Saved entries:
-- ==== Sys2Proof/Laws/Form.lean ====
section
/-! SUPPORT. The canonical form of the memories: the laws of State.wf, and folds. -/
namespace Sys2Proof.Machine

/-- A state written out. -/
@[simp] theorem wf_mk {{pending regs snaps out freeCtr resetN power fuses grants queueAux waiters rasters cores forms noBand engines lib locker desk istore dram host flash ecc pages priOn shelfTags shelfSlots shelfLru xlate lastMap fills late bandRecs corr completions pipes bandEnts subJobs bells swap commitSlots accepted glActive glHidden canvasMeta flat flatLines asked protects ports pclk trackers models loaded runs walks hostFrame parts prepared shown formTiers handoffs hw ckpts journal saves scopedHouses deviceOpen jtag gpio service}} :
    State.wf ⟨pending, regs, snaps, out, freeCtr, resetN, power, fuses, grants, queueAux, waiters, rasters, cores, forms, noBand, engines, lib, locker, desk, istore, dram, host, flash, ecc, pages, priOn, shelfTags, shelfSlots, shelfLru, xlate, lastMap, fills, late, bandRecs, corr, completions, pipes, bandEnts, subJobs, bells, swap, commitSlots, accepted, glActive, glHidden, canvasMeta, flat, flatLines, asked, protects, ports, pclk, trackers, models, loaded, runs, walks, hostFrame, parts, prepared, shown, formTiers, handoffs, hw, ckpts, journal, saves, scopedHouses, deviceOpen, jtag, gpio, service⟩ ↔ Memory.wf lib = true ∧ Memory.wf locker = true ∧ Memory.wf desk = true ∧ Memory.wf istore = true ∧
      Memory.wf dram = true ∧ Memory.wf host = true ∧ Memory.wf flash = true ∧ mapWf regReset regs = true ∧ mapSorted cores = true ∧
      mapSorted rasters = true ∧ mapSorted forms = true ∧ mapSorted engines = true := Iff.rfl

@[simp] theorem State.wf.lib {s : State} (h : s.wf) : Memory.wf s.lib = true := h.1
@[simp] theorem State.wf.locker {s : State} (h : s.wf) : Memory.wf s.locker = true := h.2.1
@[simp] theorem State.wf.desk {s : State} (h : s.wf) : Memory.wf s.desk = true := h.2.2.1
@[simp] theorem State.wf.istore {s : State} (h : s.wf) : Memory.wf s.istore = true := h.2.2.2.1
@[simp] theorem State.wf.dram {s : State} (h : s.wf) : Memory.wf s.dram = true := h.2.2.2.2.1
@[simp] theorem State.wf.host {s : State} (h : s.wf) : Memory.wf s.host = true := h.2.2.2.2.2.1
@[simp] theorem State.wf.flash {s : State} (h : s.wf) : Memory.wf s.flash = true := h.2.2.2.2.2.2.1
@[simp] theorem State.wf.regs {s : State} (h : s.wf) : mapWf regReset s.regs = true := h.2.2.2.2.2.2.2.1
@[simp] theorem State.wf.cores {s : State} (h : s.wf) : mapSorted s.cores = true := h.2.2.2.2.2.2.2.2.1
@[simp] theorem State.wf.rasters {s : State} (h : s.wf) : mapSorted s.rasters = true := h.2.2.2.2.2.2.2.2.2.1
@[simp] theorem State.wf.forms {s : State} (h : s.wf) : mapSorted s.forms = true := h.2.2.2.2.2.2.2.2.2.2.1
@[simp] theorem State.wf.engines {s : State} (h : s.wf) : mapSorted s.engines = true := h.2.2.2.2.2.2.2.2.2.2.2


@[simp] theorem mapWf_nil {α : Type} [DecidableEq α] (d : Nat → α) : mapWf d [] = true := rfl
@[simp] theorem mapSorted_nil {α : Type} : mapSorted ([] : Map α) = true := rfl

/-- A choice between two operations. -/
@[simp] theorem wf_ite (c : Prop) [Decidable c] (a b : State) : (if c then a else b).wf ↔ if c then a.wf else b.wf := by
  split <;> rfl
@[simp] theorem wf_ite_snd {α : Type} (c : Prop) [Decidable c] (a b : α × State) :
    (if c then a else b).2.wf ↔ if c then a.2.wf else b.2.wf := by
  split <;> rfl
@[simp] theorem wf_ite_fst {α : Type} (c : Prop) [Decidable c] (a b : State × α) :
    (if c then a else b).1.wf ↔ if c then a.1.wf else b.1.wf := by
  split <;> rfl

/-- A fold of operations that keep the form keeps it. -/
@[simp] theorem wf_foldl {α : Type} {f : State → α → State} (h : ∀ s x, s.wf → (f s x).wf) (l : List α) {s : State} (w : s.wf) :
    (l.foldl f s).wf := by
  induction l generalizing s <;> simp_all

/-- The same for a fold whose accumulator holds the state, at g. -/
theorem wf_foldl_at {α β : Type} (g : β → State) {f : β → α → β} (h : ∀ y x, (g y).wf → (g (f y x)).wf) (l : List α)
    {y : β} (w : (g y).wf) : (g (l.foldl f y)).wf := by
  induction l generalizing y <;> simp_all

» What you need to do
All the data above should be restated in full, exactly.

» Answer to this exercise
-- ==== Sys2Proof/Laws/Form.lean ====
section
/-! SUPPORT. The canonical form of the memories: the laws of State.wf, and folds. -/
namespace Sys2Proof.Machine

/-- A state written out. -/
@[simp] theorem wf_mk {{pending regs snaps out freeCtr resetN power fuses grants queueAux waiters rasters cores forms noBand engines lib locker desk istore dram host flash ecc pages priOn shelfTags shelfSlots shelfLru xlate lastMap fills late bandRecs corr completions pipes bandEnts subJobs bells swap commitSlots accepted glActive glHidden canvasMeta flat flatLines asked protects ports pclk trackers models loaded runs walks hostFrame parts prepared shown formTiers handoffs hw ckpts journal saves scopedHouses deviceOpen jtag gpio service}} :
    State.wf ⟨pending, regs, snaps, out, freeCtr, resetN, power, fuses, grants, queueAux, waiters, rasters, cores, forms, noBand, engines, lib, locker, desk, istore, dram, host, flash, ecc, pages, priOn, shelfTags, shelfSlots, shelfLru, xlate, lastMap, fills, late, bandRecs, corr, completions, pipes, bandEnts, subJobs, bells, swap, commitSlots, accepted, glActive, glHidden, canvasMeta, flat, flatLines, asked, protects, ports, pclk, trackers, models, loaded, runs, walks, hostFrame, parts, prepared, shown, formTiers, handoffs, hw, ckpts, journal, saves, scopedHouses, deviceOpen, jtag, gpio, service⟩ ↔ Memory.wf lib = true ∧ Memory.wf locker = true ∧ Memory.wf desk = true ∧ Memory.wf istore = true ∧
      Memory.wf dram = true ∧ Memory.wf host = true ∧ Memory.wf flash = true ∧ mapWf regReset regs = true ∧ mapSorted cores = true ∧
      mapSorted rasters = true ∧ mapSorted forms = true ∧ mapSorted engines = true := Iff.rfl

@[simp] theorem State.wf.lib {s : State} (h : s.wf) : Memory.wf s.lib = true := h.1
@[simp] theorem State.wf.locker {s : State} (h : s.wf) : Memory.wf s.locker = true := h.2.1
@[simp] theorem State.wf.desk {s : State} (h : s.wf) : Memory.wf s.desk = true := h.2.2.1
@[simp] theorem State.wf.istore {s : State} (h : s.wf) : Memory.wf s.istore = true := h.2.2.2.1
@[simp] theorem State.wf.dram {s : State} (h : s.wf) : Memory.wf s.dram = true := h.2.2.2.2.1
@[simp] theorem State.wf.host {s : State} (h : s.wf) : Memory.wf s.host = true := h.2.2.2.2.2.1
@[simp] theorem State.wf.flash {s : State} (h : s.wf) : Memory.wf s.flash = true := h.2.2.2.2.2.2.1
@[simp] theorem State.wf.regs {s : State} (h : s.wf) : mapWf regReset s.regs = true := h.2.2.2.2.2.2.2.1
@[simp] theorem State.wf.cores {s : State} (h : s.wf) : mapSorted s.cores = true := h.2.2.2.2.2.2.2.2.1
@[simp] theorem State.wf.rasters {s : State} (h : s.wf) : mapSorted s.rasters = true := h.2.2.2.2.2.2.2.2.2.1
@[simp] theorem State.wf.forms {s : State} (h : s.wf) : mapSorted s.forms = true := h.2.2.2.2.2.2.2.2.2.2.1
@[simp] theorem State.wf.engines {s : State} (h : s.wf) : mapSorted s.engines = true := h.2.2.2.2.2.2.2.2.2.2.2


@[simp] theorem mapWf_nil {α : Type} [DecidableEq α] (d : Nat → α) : mapWf d [] = true := rfl
@[simp] theorem mapSorted_nil {α : Type} : mapSorted ([] : Map α) = true := rfl

/-- A choice between two operations. -/
@[simp] theorem wf_ite (c : Prop) [Decidable c] (a b : State) : (if c then a else b).wf ↔ if c then a.wf else b.wf := by
  split <;> rfl
@[simp] theorem wf_ite_snd {α : Type} (c : Prop) [Decidable c] (a b : α × State) :
    (if c then a else b).2.wf ↔ if c then a.2.wf else b.2.wf := by
  split <;> rfl
@[simp] theorem wf_ite_fst {α : Type} (c : Prop) [Decidable c] (a b : State × α) :
    (if c then a else b).1.wf ↔ if c then a.1.wf else b.1.wf := by
  split <;> rfl

/-- A fold of operations that keep the form keeps it. -/
@[simp] theorem wf_foldl {α : Type} {f : State → α → State} (h : ∀ s x, s.wf → (f s x).wf) (l : List α) {s : State} (w : s.wf) :
    (l.foldl f s).wf := by
  induction l generalizing s <;> simp_all

/-- The same for a fold whose accumulator holds the state, at g. -/
theorem wf_foldl_at {α β : Type} (g : β → State) {f : β → α → β} (h : ∀ y x, (g y).wf → (g (f y x)).wf) (l : List α)
    {y : β} (w : (g y).wf) : (g (l.foldl f y)).wf := by
  induction l generalizing y <;> simp_all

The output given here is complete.